Squidie stores workflow state, step attempts, retries, approvals, transitions, audit events, and recovery history in the host application's database. It does not run as a separate service, broker, or orchestration cluster.

The host application keeps its supervision tree, deployment model, repository, schedulers, queue backend, and operator surfaces. Squidie owns workflow progression, transition routing, retry semantics, pause and approval handling, replay and recovery policy, durable execution history, and graph inspection.

Queue delivery, worker supervision, and backend leasing remain host-owned concerns. Storage portability is defined by the journal storage adapter contract; the production relational implementation uses a Postgres-compatible Ecto adapter. See the storage strategy for adapter guarantees.

Adoption status Squidie provides a supported 0.1.x journal runtime for embedded host-app workflows.

Treat production rollout as an application-owned integration: run the host-app smoke and resilience checks, review the operational boundaries, and adopt the queue/leasing strategy that matches your deployment. See Production Readiness for the current baseline.

Start Here

The fastest way to start is the guided Livebook. It demonstrates creating a workflow, starting a durable run, executing work, and inspecting the result.

Run in Livebook

GoalResource
Find the right guideDocumentation guide
Run a guided interactive exampleGetting Started Livebook
Integrate Squidie into an existing applicationGetting Started guide
Review a complete working exampleMinimal host app
Add backend-owned delivery and leasesBedrock minimal host app
Review a small external OTP host appThe Beacon

The written guide covers installation, workflow creation, execution, run inspection, retries, manual gates, cron triggers, and Bedrock-backed leases.
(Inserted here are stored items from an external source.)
@[simp] theorem enterTraining_node (p : Port) (s : State) : (enterTraining p s).node = s.node := by
  simp [enterTraining]

@[simp] theorem enterTraining_nodeTable (p : Port) (s : State) : (enterTraining p s).nodeTable = s.nodeTable := by
  simp [enterTraining]

@[simp] theorem enterTraining_mPointer (p : Port) (s : State) : (enterTraining p s).mPointer = s.mPointer := by
  simp [enterTraining]

@[simp] theorem enterTraining_windows (p : Port) (s : State) : (enterTraining p s).windows = s.windows := by
  simp [enterTraining]

@[simp] theorem enterTraining_track (p : Port) (s : State) : (enterTraining p s).track = s.track := by
  simp [enterTraining]

@[simp] theorem enterTraining_locks (p : Port) (s : State) : (enterTraining p s).locks = s.locks := by
  simp [enterTraining]

@[simp] theorem enterTraining_mgmt (p : Port) (s : State) : (enterTraining p s).mgmt = s.mgmt := by
  simp [enterTraining]

@[simp] theorem enterTraining_actions (p : Port) (s : State) : (enterTraining p s).actions = s.actions := by
  simp [enterTraining]

@[simp] theorem enterTraining_manager (p : Port) (s : State) : (enterTraining p s).manager = s.manager := by
  simp [enterTraining]

@[simp] theorem enterTraining_settings (p : Port) (s : State) : (enterTraining p s).settings = s.settings := by
  simp [enterTraining]

@[simp] theorem enterTraining_faultList (p : Port) (s : State) : (enterTraining p s).faultList = s.faultList := by
  simp [enterTraining]

@[simp] theorem enterTraining_alert (p : Port) (s : State) : (enterTraining p s).alert = s.alert := by
  simp [enterTraining]

@[simp] theorem enterTraining_freeUsed (p : Port) (s : State) : (enterTraining p s).freeUsed = s.freeUsed := by
  simp [enterTraining]

/-! ### `enterOff` -/

@[simp] theorem enterOff_pending (p : Port) (s : State) : (enterOff p s).pending = s.pending := by
  rfl

@[simp] theorem enterOff_resetLow (p : Port) (s : State) : (enterOff p s).resetLow = s.resetLow := by
  rfl

@[simp] theorem enterOff_fltLow (p : Port) (s : State) : (enterOff p s).fltLow = s.fltLow := by
  rfl

@[simp] theorem enterOff_time (p : Port) (s : State) : (enterOff p s).time = s.time := by
  rfl

@[simp] theorem enterOff_node (p : Port) (s : State) : (enterOff p s).node = s.node := by
  rfl

@[simp] theorem enterOff_nodeTable (p : Port) (s : State) : (enterOff p s).nodeTable = s.nodeTable := by
  rfl

@[simp] theorem enterOff_mPointer (p : Port) (s : State) : (enterOff p s).mPointer = s.mPointer := by
  rfl

@[simp] theorem enterOff_windows (p : Port) (s : State) : (enterOff p s).windows = s.windows := by
  rfl

@[simp] theorem enterOff_track (p : Port) (s : State) : (enterOff p s).track = s.track := by
  rfl

@[simp] theorem enterOff_locks (p : Port) (s : State) : (enterOff p s).locks = s.locks := by
  rfl

@[simp] theorem enterOff_mgmt (p : Port) (s : State) : (enterOff p s).mgmt = s.mgmt := by
  rfl

@[simp] theorem enterOff_actions (p : Port) (s : State) : (enterOff p s).actions = s.actions := by
  rfl

@[simp] theorem enterOff_manager (p : Port) (s : State) : (enterOff p s).manager = s.manager := by
  rfl

@[simp] theorem enterOff_settings (p : Port) (s : State) : (enterOff p s).settings = s.settings := by
  rfl

@[simp] theorem enterOff_faultList (p : Port) (s : State) : (enterOff p s).faultList = s.faultList := by
  rfl

@[simp] theorem enterOff_alert (p : Port) (s : State) : (enterOff p s).alert = s.alert := by
  rfl

@[simp] theorem enterOff_freeUsed (p : Port) (s : State) : (enterOff p s).freeUsed = s.freeUsed := by
  rfl

/-! ### `enterHalted` -/

@[simp] theorem enterHalted_pending (p : Port) (s : State) : (enterHalted p s).pending = s.pending := by
  rfl

@[simp] theorem enterHalted_resetLow (p : Port) (s : State) : (enterHalted p s).resetLow = s.resetLow := by
  rfl

@[simp] theorem enterHalted_fltLow (p : Port) (s : State) : (enterHalted p s).fltLow = s.fltLow := by
  rfl

@[simp] theorem enterHalted_time (p : Port) (s : State) : (enterHalted p s).time = s.time := by
  rfl

@[simp] theorem enterHalted_node (p : Port) (s : State) : (enterHalted p s).node = s.node := by
  rfl

@[simp] theorem enterHalted_nodeTable (p : Port) (s : State) : (enterHalted p s).nodeTable = s.nodeTable := by
  rfl

@[simp] theorem enterHalted_mPointer (p : Port) (s : State) : (enterHalted p s).mPointer = s.mPointer := by
  rfl

@[simp] theorem enterHalted_windows (p : Port) (s : State) : (enterHalted p s).windows = s.windows := by
  rfl

@[simp] theorem enterHalted_track (p : Port) (s : State) : (enterHalted p s).track = s.track := by
  rfl

@[simp] theorem enterHalted_locks (p : Port) (s : State) : (enterHalted p s).locks = s.locks := by
  rfl

@[simp] theorem enterHalted_mgmt (p : Port) (s : State) : (enterHalted p s).mgmt = s.mgmt := by
  rfl

@[simp] theorem enterHalted_actions (p : Port) (s : State) : (enterHalted p s).actions = s.actions := by
  rfl

@[simp] theorem enterHalted_manager (p : Port) (s : State) : (enterHalted p s).manager = s.manager := by
  rfl

@[simp] theorem enterHalted_settings (p : Port) (s : State) : (enterHalted p s).settings = s.settings := by
  rfl

@[simp] theorem enterHalted_faultList (p : Port) (s : State) : (enterHalted p s).faultList = s.faultList := by
  rfl

@[simp] theorem enterHalted_alert (p : Port) (s : State) : (enterHalted p s).alert = s.alert := by
  rfl

@[simp] theorem enterHalted_freeUsed (p : Port) (s : State) : (enterHalted p s).freeUsed = s.freeUsed := by
  rfl

/-! ### `enqueueReply` -/

@[simp] theorem enqueueReply_pending (p : Port) (r : QueuedReply) (s : State) : (enqueueReply p r s).pending = s.pending := by
  rfl

@[simp] theorem enqueueReply_resetLow (p : Port) (r : QueuedReply) (s : State) : (enqueueReply p r s).resetLow = s.resetLow := by
  rfl

@[simp] theorem enqueueReply_fltLow (p : Port) (r : QueuedReply) (s : State) : (enqueueReply p r s).fltLow = s.fltLow := by
  rfl

@[simp] theorem enqueueReply_time (p : Port) (r : QueuedReply) (s : State) : (enqueueReply p r s).time = s.time := by
  rfl

@[simp] theorem enqueueReply_node (p : Port) (r : QueuedReply) (s : State) : (enqueueReply p r s).node = s.node := by
  rfl

@[simp] theorem enqueueReply_nodeTable (p : Port) (r : QueuedReply) (s : State) : (enqueueReply p r s).nodeTable = s.nodeTable := by
  rfl

@[simp] theorem enqueueReply_mPointer (p : Port) (r : QueuedReply) (s : State) : (enqueueReply p r s).mPointer = s.mPointer := by
  rfl

@[simp] theorem enqueueReply_windows (p : Port) (r : QueuedReply) (s : State) : (enqueueReply p r s).windows = s.windows := by
  rfl

@[simp] theorem enqueueReply_track (p : Port) (r : QueuedReply) (s : State) : (enqueueReply p r s).track = s.track := by
  rfl

@[simp] theorem enqueueReply_locks (p : Port) (r : QueuedReply) (s : State) : (enqueueReply p r s).locks = s.locks := by
  rfl

@[simp] theorem enqueueReply_mgmt (p : Port) (r : QueuedReply) (s : State) : (enqueueReply p r s).mgmt = s.mgmt := by
  rfl

@[simp] theorem enqueueReply_actions (p : Port) (r : QueuedReply) (s : State) : (enqueueReply p r s).actions = s.actions := by
  rfl

@[simp] theorem enqueueReply_manager (p : Port) (r : QueuedReply) (s : State) : (enqueueReply p r s).manager = s.manager := by
  rfl

@[simp] theorem enqueueReply_settings (p : Port) (r : QueuedReply) (s : State) : (enqueueReply p r s).settings = s.settings := by
  rfl

@[simp] theorem enqueueReply_faultList (p : Port) (r : QueuedReply) (s : State) : (enqueueReply p r s).faultList = s.faultList := by
  rfl

@[simp] theorem enqueueReply_alert (p : Port) (r : QueuedReply) (s : State) : (enqueueReply p r s).alert = s.alert := by
  rfl

@[simp] theorem enqueueReply_freeUsed (p : Port) (r : QueuedReply) (s : State) : (enqueueReply p r s).freeUsed = s.freeUsed := by
  rfl

/-! ### `admitClaimant` -/

@[simp] theorem admitClaimant_pending (p : Port) (c : Fin 8) (r : QueuedReply) (s : State) : (admitClaimant p c r s).pending = s.pending := by
  rfl

@[simp] theorem admitClaimant_resetLow (p : Port) (c : Fin 8) (r : QueuedReply) (s : State) : (admitClaimant p c r s).resetLow = s.resetLow := by
  rfl

@[simp] theorem admitClaimant_fltLow (p : Port) (c : Fin 8) (r : QueuedReply) (s : State) : (admitClaimant p c r s).fltLow = s.fltLow := by
  rfl

@[simp] theorem admitClaimant_time (p : Port) (c : Fin 8) (r : QueuedReply) (s : State) : (admitClaimant p c r s).time = s.time := by
  rfl

@[simp] theorem admitClaimant_node (p : Port) (c : Fin 8) (r : QueuedReply) (s : State) : (admitClaimant p c r s).node = s.node := by
  rfl

@[simp] theorem admitClaimant_nodeTable (p : Port) (c : Fin 8) (r : QueuedReply) (s : State) : (admitClaimant p c r s).nodeTable = s.nodeTable := by
  rfl

@[simp] theorem admitClaimant_mPointer (p : Port) (c : Fin 8) (r : QueuedReply) (s : State) : (admitClaimant p c r s).mPointer = s.mPointer := by
  rfl

@[simp] theorem admitClaimant_windows (p : Port) (c : Fin 8) (r : QueuedReply) (s : State) : (admitClaimant p c r s).windows = s.windows := by
  rfl

@[simp] theorem admitClaimant_track (p : Port) (c : Fin 8) (r : QueuedReply) (s : State) : (admitClaimant p c r s).track = s.track := by
  rfl

@[simp] theorem admitClaimant_locks (p : Port) (c : Fin 8) (r : QueuedReply) (s : State) : (admitClaimant p c r s).locks = s.locks := by
  rfl

@[simp] theorem admitClaimant_mgmt (p : Port) (c : Fin 8) (r : QueuedReply) (s : State) : (admitClaimant p c r s).mgmt = s.mgmt := by
  rfl

@[simp] theorem admitClaimant_actions (p : Port) (c : Fin 8) (r : QueuedReply) (s : State) : (admitClaimant p c r s).actions = s.actions := by
  rfl

@[simp] theorem admitClaimant_manager (p : Port) (c : Fin 8) (r : QueuedReply) (s : State) : (admitClaimant p c r s).manager = s.manager := by
  rfl

@[simp] theorem admitClaimant_settings (p : Port) (c : Fin 8) (r : QueuedReply) (s : State) : (admitClaimant p c r s).settings = s.settings := by
  rfl

@[simp] theorem admitClaimant_faultList (p : Port) (c : Fin 8) (r : QueuedReply) (s : State) : (admitClaimant p c r s).faultList = s.faultList := by
  rfl

@[simp] theorem admitClaimant_alert (p : Port) (c : Fin 8) (r : QueuedReply) (s : State) : (admitClaimant p c r s).alert = s.alert := by
  rfl

@[simp] theorem admitClaimant_freeUsed (p : Port) (c : Fin 8) (r : QueuedReply) (s : State) : (admitClaimant p c r s).freeUsed = s.freeUsed := by
  rfl

/-! ### `offerAnswer` -/

@[simp] theorem offerAnswer_pending (p : Port) (x : Option Resolution) (r : Reply) (s : State) : (offerAnswer p x r s).pending = s.pending := by
  unfold offerAnswer; split <;> simp

@[simp] theorem offerAnswer_resetLow (p : Port) (x : Option Resolution) (r : Reply) (s : State) : (offerAnswer p x r s).resetLow = s.resetLow := by
  unfold offerAnswer; split <;> simp

@[simp] theorem offerAnswer_fltLow (p : Port) (x : Option Resolution) (r : Reply) (s : State) : (offerAnswer p x r s).fltLow = s.fltLow := by
  unfold offerAnswer; split <;> simp

@[simp] theorem offerAnswer_time (p : Port) (x : Option Resolution) (r : Reply) (s : State) : (offerAnswer p x r s).time = s.time := by
  unfold offerAnswer; split <;> simp

@[simp] theorem offerAnswer_node (p : Port) (x : Option Resolution) (r : Reply) (s : State) : (offerAnswer p x r s).node = s.node := by
  unfold offerAnswer; split <;> simp

@[simp] theorem offerAnswer_nodeTable (p : Port) (x : Option Resolution) (r : Reply) (s : State) : (offerAnswer p x r s).nodeTable = s.nodeTable := by
  unfold offerAnswer; split <;> simp

@[simp] theorem offerAnswer_mPointer (p : Port) (x : Option Resolution) (r : Reply) (s : State) : (offerAnswer p x r s).mPointer = s.mPointer := by
  unfold offerAnswer; split <;> simp

@[simp] theorem offerAnswer_windows (p : Port) (x : Option Resolution) (r : Reply) (s : State) : (offerAnswer p x r s).windows = s.windows := by
  unfold offerAnswer; split <;> simp

@[simp] theorem offerAnswer_track (p : Port) (x : Option Resolution) (r : Reply) (s : State) : (offerAnswer p x r s).track = s.track := by
  unfold offerAnswer; split <;> simp

@[simp] theorem offerAnswer_locks (p : Port) (x : Option Resolution) (r : Reply) (s : State) : (offerAnswer p x r s).locks = s.locks := by
  unfold offerAnswer; split <;> simp

@[simp] theorem offerAnswer_mgmt (p : Port) (x : Option Resolution) (r : Reply) (s : State) : (offerAnswer p x r s).mgmt = s.mgmt := by
  unfold offerAnswer; split <;> simp

@[simp] theorem offerAnswer_actions (p : Port) (x : Option Resolution) (r : Reply) (s : State) : (offerAnswer p x r s).actions = s.actions := by
  unfold offerAnswer; split <;> simp

@[simp] theorem offerAnswer_manager (p : Port) (x : Option Resolution) (r : Reply) (s : State) : (offerAnswer p x r s).manager = s.manager := by
  unfold offerAnswer; split <;> simp

@[simp] theorem offerAnswer_settings (p : Port) (x : Option Resolution) (r : Reply) (s : State) : (offerAnswer p x r s).settings = s.settings := by
  unfold offerAnswer; split <;> simp

@[simp] theorem offerAnswer_faultList (p : Port) (x : Option Resolution) (r : Reply) (s : State) : (offerAnswer p x r s).faultList = s.faultList := by
  unfold offerAnswer; split <;> simp

@[simp] theorem offerAnswer_alert (p : Port) (x : Option Resolution) (r : Reply) (s : State) : (offerAnswer p x r s).alert = s.alert := by
  unfold offerAnswer; split <;> simp

@[simp] theorem offerAnswer_freeUsed (p : Port) (x : Option Resolution) (r : Reply) (s : State) : (offerAnswer p x r s).freeUsed = s.freeUsed := by
  unfold offerAnswer; split <;> simp

/-! ### `markHeads` -/

@[simp] theorem markHeads_pending (w : Port → PortRec → Bool) (s : State) : (markHeads w s).pending = s.pending := by
  rfl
The Beacon is a compact OTP host application that uses Squidie for scheduled monitoring notifications with host-owned Bedrock delivery, cron scheduling, Discord webhooks, and file-backed seen-state.

Getting Started

Documentation and examples:

ReferenceDescription
Getting StartedSetup and first workflow run
Workflow AuthoringTriggers, steps, transitions, retries, and compensation
Host App IntegrationPhoenix and OTP integration
Reference WorkflowsApproval, recovery, saga, and cron examples
Minimal Host AppExecutable example application
Bedrock Minimal Host AppBackend-owned delivery with leases and retry requeue
ArchitectureRuntime flow and component boundaries

Installation

Add Squidie to your dependencies:

defp deps do
[
{:squidie, "~> 0.1.2"}
]
end

Configure the repo and default queue:

config :squidie,
repo: MiddleEarth.Repo,
queue: "default"

Install and run the migration:

mix deps.get
mix squidie.install
mix ecto.migrate

To keep workflow modules formatted consistently as DSL-style declarations, import Squidie formatter rules in .formatter.exs:

[
import_deps: [:squidie],
inputs: ["{mix,.formatter}.exs", "{config,lib,test}/**/*.{ex,exs}"]
]

Finally, start one host-owned executor loop. The loop is not a separate Squid Mesh service; it is just a supervised process in your application that asks Squidie for the next visible workflow attempt.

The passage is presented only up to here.